# [DATASET RECORDS]
-- ==== Sys2Proof/Tests/Slice0.lean ====
section
/-! SUPPORT. Tests of the model on single words and single steps, with results from the spec's worked examples or by hand
from its rules; ill-formed instructions; and a state and operands that meet the hypotheses of each statement. -/

namespace Sys2Proof.Tests

open Sys2Proof Sys2Proof.Machine

set_option Elab.async false

/-! ### States the tests start from -/

/-- The device with its first thread as given, about to issue the bundle at `pc`. -/
def one (th : Thread) (pc : W64 := 0x20000) : State :=
  { State.reset with thr := [(0, th)], iss := { thr := 0, b := { pc := pc, words := [0x058A], la := 0 } } }

/-- A thread in system mode whose s1 to s4 are as given. -/
def task (v1 v2 v3 v4 : W64) : Thread :=
  { st := .runnable, tstate := 4, inc := 1, s := [(1, v1), (2, v2), (3, v3), (4, v4)] }

/-- What the issuing thread holds after an instruction. -/
def after (i : Instr) (s : State) : Thread :=
  match exec i s with
  | .next t => t.cur
  | _ => {}

/-- The values of the youngest outstanding bundle after an instruction. -/
def late (i : Instr) (s : State) : List (Reg × V512) :=
  match (after i s).pend.getLast? with
  | some p => p.vals
  | none => []

/-- The state after an instruction. -/
def then_ (i : Instr) (s : State) : State :=
  match exec i s with
  | .next t => t
  | _ => State.reset

/-- The state with a remote access of the issuing thread not yet performed. -/
def busy (s : State) : State := s.setCur { s.cur with remOut := [1] }

/-- Who asks, in the tests below: the task of `one`. -/
def who : Owner := { thr := 0, inc := 1, ctx := 0, vf := 0, grp := none, pc := 0 }

/-! ### Decoding: words the spec's examples give -/

theorem test_decode_sub : decodeWords [0x058A] = some (.ok (.sub 5 4 2) 0, [0x058A]) := by decide +kernel
theorem test_decode_li : decodeWords [0xF800, 0x64FF] = some (.ok (.li 4 255) 0, [0xF800, 0x64FF]) := by decide +kernel
theorem test_decode_addai : decodeWords [0xFA14, 0x7FF0] = some (.ok (.addai 15 15 (BitVec.ofInt 47 (-16))) 0, [0xFA14, 0x7FF0]) := by
  decide +kernel
theorem test_decode_mul : decodeWords [0xFC01, 0x05AC] = some (.ok (.mul 5 5 3) 0, [0xFC01, 0x05AC]) := by decide +kernel
theorem test_decode_divw : decodeWords [0xFA40, 0xFC41, 0x0DDC] = some (.ok (.divw 5 6 7) 2, [0xFA40, 0xFC41, 0x0DDC]) := by
  decide +kernel
theorem test_decode_bexti : decodeWords [0xF810, 0xFC01, 0x2DCC] = some (.ok (.bexti 5 6 524) 0, [0xF810, 0xFC01, 0x2DCC]) := by
  decide +kernel
theorem test_decode_fadd : decodeWords [0xFA40, 0xFC01, 0x4DDC] = some (.ok (.fadd 5 6 7 1) 0, [0xFA40, 0xFC01, 0x4DDC]) := by
  decide +kernel
theorem test_decode_amoadd : decodeWords [0xFAC0, 0xFC02, 0x7D58] = some (.ok (.amoadd 5 2 6 3) 0, [0xFAC0, 0xFC02, 0x7D58]) := by
  decide +kernel
theorem test_decode_fence : decodeWords [0xFC02, 0xA063] = some (.ok (.fence 99) 0, [0xFC02, 0xA063]) := by decide +kernel
theorem test_decode_vsra : decodeWords [0xFC03, 0x394F] = some (.ok (.vsra 3 1 2 3 0) 0, [0xFC03, 0x394F]) := by decide +kernel
theorem test_decode_vsel : decodeWords [0xFA40, 0xFC03, 0xC14C] = some (.ok (.vsel 1 2 3 1) 0, [0xFA40, 0xFC03, 0xC14C]) := by
  decide +kernel
theorem test_decode_vlds : decodeWords [0xFC04, 0x114E] = some (.ok (.vlds 2 1 2 3 0) 0, [0xFC04, 0x114E]) := by decide +kernel
theorem test_decode_vscatl : decodeWords [0xFC04, 0x494D] = some (.ok (.vscatl 1 1 2 3 0) 0, [0xFC04, 0x494D]) := by decide +kernel
theorem test_decode_fmtset : decodeWords [0xFC05, 0x0054] = some (.ok (.fmtset 2 5) 0, [0xFC05, 0x0054]) := by decide +kernel
theorem test_decode_mdrainw : decodeWords [0xFC06, 0x1BC1] = some (.ok (.mdrainw 3 6) 0, [0xFC06, 0x1BC1]) := by decide +kernel
theorem test_decode_neteval : decodeWords [0xFA20, 0xFC06, 0x3488] = some (.ok (.neteval 20 4 2) 0, [0xFA20, 0xFC06, 0x3488]) := by
  decide +kernel
theorem test_decode_waitgen : decodeWords [0xFC07, 0x2DDC] = some (.ok (.waitgen 5 6 7) 0, [0xFC07, 0x2DDC]) := by decide +kernel
theorem test_decode_spawn : decodeWords [0xFC08, 0x054C] = some (.ok (.spawn 5 2 3) 0, [0xFC08, 0x054C]) := by decide +kernel
theorem test_decode_ldlod : decodeWords [0xFC09, 0x0EA8] = some (.ok (.ldlod 6 5 2) 0, [0xFC09, 0x0EA8]) := by decide +kernel
theorem test_decode_triemit : decodeWords [0xFC09, 0x20DC] = some (.ok (.triemit 6 7) 0, [0xFC09, 0x20DC]) := by decide +kernel
theorem test_decode_hget : decodeWords [0xFC0A, 0x08C0] = some (.ok (.hget 6) 0, [0xFC0A, 0x08C0]) := by decide +kernel
theorem test_decode_csrr : decodeWords [0xFC0F, 0x0530] = some (.ok (.csrr 5 0x030) 0, [0xFC0F, 0x0530]) := by decide +kernel
/-- R42: a REG word twice is reason 2 at the second; page 11 is reserved, reason 7. -/
theorem test_decode_refuses : (decodeWords [0xFC0B, 0x0000]).map (·.1) = some (.bad 1 7) := by decide +kernel
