-- ==== Sys2Proof/Config.lean ====
section
/-! DEFINITION. What an implementation of the block fixes (00_scope.md R5), and the values the spec leaves free. -/

namespace Sys2Proof

/-- The parameters a model takes as arguments (R5; 92_eei_decisions.md, "Open parameters").
They stand in State so that every statement speaks of every configuration. -/
structure Params where
  /-- `RING_N`: frame slots in the ring buffer. -/
  ringN : Nat
  /-- `N_MAILBOX`: transmit mailboxes. -/
  nMailbox : Nat
  /-- `HW_RX_DEPTH`: frames the hardware receive stage can hold. -/
  hwRxDepth : Nat
  deriving DecidableEq, Repr

namespace Params

/-- The legal values of the parameters (R5, D5, D6, D7). -/
abbrev Legal (p : Params) : Prop := 2 ≤ p.ringN ∧ 1 ≤ p.nMailbox ∧ 1 ≤ p.hwRxDepth

/-- The reference system (R5): 32 slots, 3 mailboxes.
DESIGN CHOICE (log entry 2): the spec leaves `HW_RX_DEPTH` open; 4 stands here and no statement rests on it. -/
def reference : Params := { ringN := 32, nMailbox := 3, hwRxDepth := 4 }

/-- `RING_USABLE`: the most frames the ring holds at once (R5, R131). -/
def ringUsable (p : Params) : Nat := p.ringN - 1

/-- `IDX_W`: the fewest bits an index word may have, `ceil(log2(RING_N))` (R5, D36). -/
def idxW (p : Params) : Nat := Nat.clog 2 p.ringN

end Params

/-- `LEN_MAX`: the largest data length SEND takes (R5, R99). -/
def lenMax : Nat := 8

/-- `BUS_BITRATE` in bit/s (R5, R284): recorded; no rule and no definition of the model reads it. -/
def busBitrate : Nat := 125000

/-- Free value: the reply bytes of a datagram that is offered alone, taken by a counter (R212: each reply byte
is a draw, any 8-bit value; log entry 12). -/
opaque Config.replyByte : Nat → Byte

/-- Free value: what the reference chip answers to a sixth or later byte of one chip-select assertion; R214
states a reply for the first five bytes only (log entry 14). -/
opaque Config.chipReplyBeyond : Nat → Byte

end Sys2Proof
end

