-- ==== Sys2Proof/Machine/Dispatch.lean ====
section
/-! DEFINITION. One arm per constructor of Instr. -/

namespace Sys2Proof.Machine

def exec (i : Instr) (s : State) : Host.Outcome State Fault Refusal :=
  match i with
  | .linkInit lb => Sys2Proof.Machine.execLinkInit lb s
  | .receive maxN => Sys2Proof.Machine.execReceive maxN s
  | .send f => Sys2Proof.Machine.execSend f s
  | .regWrite a v => Sys2Proof.Machine.execRegWrite a v s
  | .regRead a => Sys2Proof.Machine.execRegRead a s
  | .rxIsr => Sys2Proof.Machine.execRxIsr s
  | .frameArrival f => Sys2Proof.Machine.execFrameArrival f s
  | .txDone mb => Sys2Proof.Machine.execTxDone mb s
  | .spiShift r => Sys2Proof.Machine.execSpiShift r s
  | .settleElapsed => Sys2Proof.Machine.execSettleElapsed s
  | .dgramWrite a v => Sys2Proof.Machine.execDgramWrite a v s
  | .dgramRead a => Sys2Proof.Machine.execDgramRead a s

end Sys2Proof.Machine
end

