/-- A node reset keeps the parameters too: its reset values are those for the present ones. -/
theorem step_cfg (h : step s = .next t) : t.cfg = s.cfg := by
  obtain ⟨n, -, c⟩ := step_cases h
  cases c with
  | stay eq => rw [eq]
  | pop _ _ eq => rw [eq, rxPop_cfg]
  | micro eq => rw [eq, sreMicro_cfg]
  | run i m _ _ _ _ eq => rw [exec_cfg eq]
  | reset _ eq => rw [eq, nodeReset_cfg]

/-- Settles O56: the case analysis of a step, with each meaning's frame for the parameters. -/
theorem parametersNeverChange : Obligations.ParametersNeverChange := fun _ _ => step_cfg

end Sys2Proof.Machine
end

section
/-! PROOFS. What an instruction can do to the receive unit, and the rules about one owner for each of its elements
(R28, R44, R47, R133) that follow from it. -/

namespace Sys2Proof.Machine

variable {s t : State}

/-! ### The frames of the receive unit's shared operations -/

@[simp] theorem arrive_slots (f : Frame) (s : State) : (arrive f s).rxu.slots = s.rxu.slots := by rw [arrive_eq]
@[simp] theorem arrive_head (f : Frame) (s : State) : (arrive f s).rxu.head = s.rxu.head := by rw [arrive_eq]
@[simp] theorem arrive_tail (f : Frame) (s : State) : (arrive f s).rxu.tail = s.rxu.tail := by rw [arrive_eq]
@[simp] theorem arrive_linkUp (f : Frame) (s : State) : (arrive f s).rxu.linkUp = s.rxu.linkUp := by rw [arrive_eq]
@[simp] theorem arrive_rxBusy (f : Frame) (s : State) : (arrive f s).rxu.rxBusy = s.rxu.rxBusy := by rw [arrive_eq]
@[simp] theorem arrive_loopback (f : Frame) (s : State) : (arrive f s).rxu.loopback = s.rxu.loopback := by
  rw [arrive_eq]

/-- Whether a frame is accepted does not depend on the mailboxes. -/
theorem arrive_freeMailboxAt (f : Frame) (i : Nat) (s : State) :
    arrive f (freeMailboxAt i s) = freeMailboxAt i (arrive f s) := by
  unfold arrive
  simp only [freeMailboxAt_rxu, show stageFull (freeMailboxAt i s) = stageFull s from rfl]
  split
  · rfl
  · split <;> rfl

@[simp] theorem produce_tail (s : State) : (produce s).rxu.tail = s.rxu.tail := by
  rcases produce_cases s with ⟨h, -⟩ | ⟨f, q, -, -, h⟩ | ⟨f, q, -, -, h⟩ <;> rw [h]

@[simp] theorem produce_linkUp (s : State) : (produce s).rxu.linkUp = s.rxu.linkUp := by
  rcases produce_cases s with ⟨h, -⟩ | ⟨f, q, -, -, h⟩ | ⟨f, q, -, -, h⟩ <;> rw [h]

@[simp] theorem produce_loopback (s : State) : (produce s).rxu.loopback = s.rxu.loopback := by
  rcases produce_cases s with ⟨h, -⟩ | ⟨f, q, -, -, h⟩ | ⟨f, q, -, -, h⟩ <;> rw [h]

@[simp] theorem produce_rxBusy (s : State) : (produce s).rxu.rxBusy = s.rxu.rxBusy := by
  rcases produce_cases s with ⟨h, -⟩ | ⟨f, q, -, -, h⟩ | ⟨f, q, -, -, h⟩ <;> rw [h]

/-- The drain touches the RXU and the returned result, and nothing else. -/
theorem rxPop_eq (s : State) : rxPop s = { s with rxu := (rxPop s).rxu, ret := (rxPop s).ret } := by
  rcases rxPop_cases s with ⟨h, -⟩ | ⟨h, -⟩ | ⟨h, -⟩ <;> rw [h] <;> rfl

# [ACTIVITY]
Would you retype exactly the lines above, from the line with "p => p.vals" to the line with "theorem test_decode_fmtset : decodeWords", with both end lines kept and nothing more?

# [TASK RESULT]
  | some p => p.vals
  | none => []

/-- The state after an instruction. -/
def then_ (i : Instr) (s : State) : State :=
  match exec i s with
  | .next t => t
  | _ => State.reset

/-- The state with a remote access of the issuing thread not yet performed. -/
def busy (s : State) : State := s.setCur { s.cur with remOut := [1] }

/-- Who asks, in the tests below: the task of `one`. -/
def who : Owner := { thr := 0, inc := 1, ctx := 0, vf := 0, grp := none, pc := 0 }

/-! ### Decoding: words the spec's examples give -/

theorem test_decode_sub : decodeWords [0x058A] = some (.ok (.sub 5 4 2) 0, [0x058A]) := by decide +kernel
theorem test_decode_li : decodeWords [0xF800, 0x64FF] = some (.ok (.li 4 255) 0, [0xF800, 0x64FF]) := by decide +kernel
theorem test_decode_addai : decodeWords [0xFA14, 0x7FF0] = some (.ok (.addai 15 15 (BitVec.ofInt 47 (-16))) 0, [0xFA14, 0x7FF0]) := by
  decide +kernel
theorem test_decode_mul : decodeWords [0xFC01, 0x05AC] = some (.ok (.mul 5 5 3) 0, [0xFC01, 0x05AC]) := by decide +kernel
theorem test_decode_divw : decodeWords [0xFA40, 0xFC41, 0x0DDC] = some (.ok (.divw 5 6 7) 2, [0xFA40, 0xFC41, 0x0DDC]) := by
  decide +kernel
theorem test_decode_bexti : decodeWords [0xF810, 0xFC01, 0x2DCC] = some (.ok (.bexti 5 6 524) 0, [0xF810, 0xFC01, 0x2DCC]) := by
  decide +kernel
theorem test_decode_fadd : decodeWords [0xFA40, 0xFC01, 0x4DDC] = some (.ok (.fadd 5 6 7 1) 0, [0xFA40, 0xFC01, 0x4DDC]) := by
  decide +kernel
theorem test_decode_amoadd : decodeWords [0xFAC0, 0xFC02, 0x7D58] = some (.ok (.amoadd 5 2 6 3) 0, [0xFAC0, 0xFC02, 0x7D58]) := by
  decide +kernel
theorem test_decode_fence : decodeWords [0xFC02, 0xA063] = some (.ok (.fence 99) 0, [0xFC02, 0xA063]) := by decide +kernel
theorem test_decode_vsra : decodeWords [0xFC03, 0x394F] = some (.ok (.vsra 3 1 2 3 0) 0, [0xFC03, 0x394F]) := by decide +kernel
theorem test_decode_vsel : decodeWords [0xFA40, 0xFC03, 0xC14C] = some (.ok (.vsel 1 2 3 1) 0, [0xFA40, 0xFC03, 0xC14C]) := by
  decide +kernel
theorem test_decode_vlds : decodeWords [0xFC04, 0x114E] = some (.ok (.vlds 2 1 2 3 0) 0, [0xFC04, 0x114E]) := by decide +kernel
theorem test_decode_vscatl : decodeWords [0xFC04, 0x494D] = some (.ok (.vscatl 1 1 2 3 0) 0, [0xFC04, 0x494D]) := by decide +kernel
theorem test_decode_fmtset : decodeWords [0xFC05, 0x0054] = some (.ok (.fmtset 2 5) 0, [0xFC05, 0x0054]) := by decide +kernel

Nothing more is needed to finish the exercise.